Dave KingmanMarch 4, 2007
I would like to introduce a feature that I plan to revisit periodically here on Cardboard Gods. But first a few words on the feature’s titular player:
Throughout his career, Dave Kingman’s at-bats ended in a strikeout more frequently than anyone who had ever preceded him onto a major league field. (By the time of his retirement, his contemporary Gorman Thomas had edged in front of him for the all-time lead in worst strikeout percentage.) Dave Kingman (unlike Gorman Thomas) was an atrocious fielder, once inspiring Phillies broadcaster Richie Ashburn to remark, during a break in play devoted to the repair of Kingman’s glove, “They should have called a welder.” Kingman’s lifetime batting average was .236, and, because he seemed to lack both the ability and the will to draw a walk once in a while, his lifetime on-base percentage was an even more depressing .302, the same mark posted by Fred “Chicken” Stanley and lower than the success rates of, for example, Billy Almon and Shooty Babitt.

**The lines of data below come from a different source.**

/-- The codes assigned to a tree with an internal root are its root-to-leaf paths (R130). -/
theorem Inv.mem_assigned {s : State} {pairs : List (Symbol × Bits)}
    (ha : assignedCodes s.nodes s.root = some pairs) (hr : ∀ c w, s.nodes[s.root]? ≠ some (.leaf c w))
    {c : Symbol} {p : Bits} :
    (c, p) ∈ pairs ↔ ∃ j w, descend s.nodes s.root p = some j ∧ s.nodes[j]? = some (.leaf c w) := by
  rw [assignedCodes] at ha
  split at ha
  · rename_i c' w' hl; exact absurd hl (hr c' w')
  · rw [mem_walk ha]
    simp

/-- No symbol is assigned two codes. -/
theorem Inv.assigned_functional {s : State} (h : Inv s) (hb : s.treeState = .built) {pairs : List (Symbol × Bits)}
    (ha : assignedCodes s.nodes s.root = some pairs) (c : Symbol) (p q : Bits) (hp : (c, p) ∈ pairs)
    (hq : (c, q) ∈ pairs) : p = q := by
  by_cases hr : ∀ c w, s.nodes[s.root]? ≠ some (.leaf c w)
  · obtain ⟨j, w, hd, hj⟩ := (Inv.mem_assigned ha hr).1 hp
    obtain ⟨j', w', hd', hj'⟩ := (Inv.mem_assigned ha hr).1 hq
    obtain rfl := h.leaf_unique (by simp [hb]) hj hj'
    exact h.path_unique hb hd hd'
  · push Not at hr
    obtain ⟨c', w', hl⟩ := hr
    simp only [assignedCodes, hl, Option.some.injEq] at ha
    subst ha
    simp only [List.mem_singleton, Prod.mk.injEq] at hp hq
    rw [hp.2, hq.2]

/-- With an internal root, CODE holds a code for a symbol exactly when it is the path from ROOT to the symbol's leaf. -/
theorem Inv.mem_code {s : State} (h : Inv s) (hc : s.codeValid = true)
    (hr : ∀ c w, s.nodes[s.root]? ≠ some (.leaf c w)) {c : Symbol} {p : Bits} :
    (c, p) ∈ s.code ↔ ∃ j w, descend s.nodes s.root p = some j ∧ s.nodes[j]? = some (.leaf c w) := by
  obtain ⟨hb, hg, -⟩ := h.hasCode hc
  rw [generatedTable, Option.map_eq_some_iff] at hg
  obtain ⟨pairs, ha, hcode⟩ := hg
  rw [← hcode, mem_tableOfCodes (h.assigned_functional hb ha), Inv.mem_assigned ha hr]

/-- With a root that is a leaf, CODE is the fallback (R131). -/
theorem Inv.code_of_leaf_root {s : State} (h : Inv s) (hc : s.codeValid = true) {c : Symbol} {w : Weight}
    (hr : s.nodes[s.root]? = some (.leaf c w)) : s.code = [(c, [false])] := by
  obtain ⟨-, hg, -⟩ := h.hasCode hc
  simp only [generatedTable, assignedCodes, hr, Option.map_some, Option.some.injEq] at hg
  simpa [tableOfCodes, tableSet] using hg.symm

theorem Inv.rising_code {s : State} (h : Inv s) : rising s.code := by
  cases hc : s.codeValid
  · rw [(h.noCode hc).1]; exact List.Pairwise.nil
  · obtain ⟨-, hg, -⟩ := h.hasCode hc
    rw [generatedTable, Option.map_eq_some_iff] at hg
    obtain ⟨pairs, -, hcode⟩ := hg
    rw [← hcode]
    exact rising_tableOfCodes pairs

end Sys2Proof.Safety
end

He also had the reputation of being a detriment to the collective psychological well-being of his teammates, a characteristic most pungently described by one-time fellow Cub Bill Caudill, who said, “Dave Kingman was like a cavity that made your whole mouth sore.” Teammates weren’t the only ones subject to his malevolent demeanor: He once gift-wrapped a box with a dead rat inside it and presented it to a female reporter, apparently a Neanderthalic protest to the presence of women in the locker room.
At the time of Dave Kingman’s retirement, however, only four men in baseball history had a higher percentage of home runs per at bat, and their names were Ted Williams, Harmon Killebrew, Ralph Kiner, and Babe Ruth.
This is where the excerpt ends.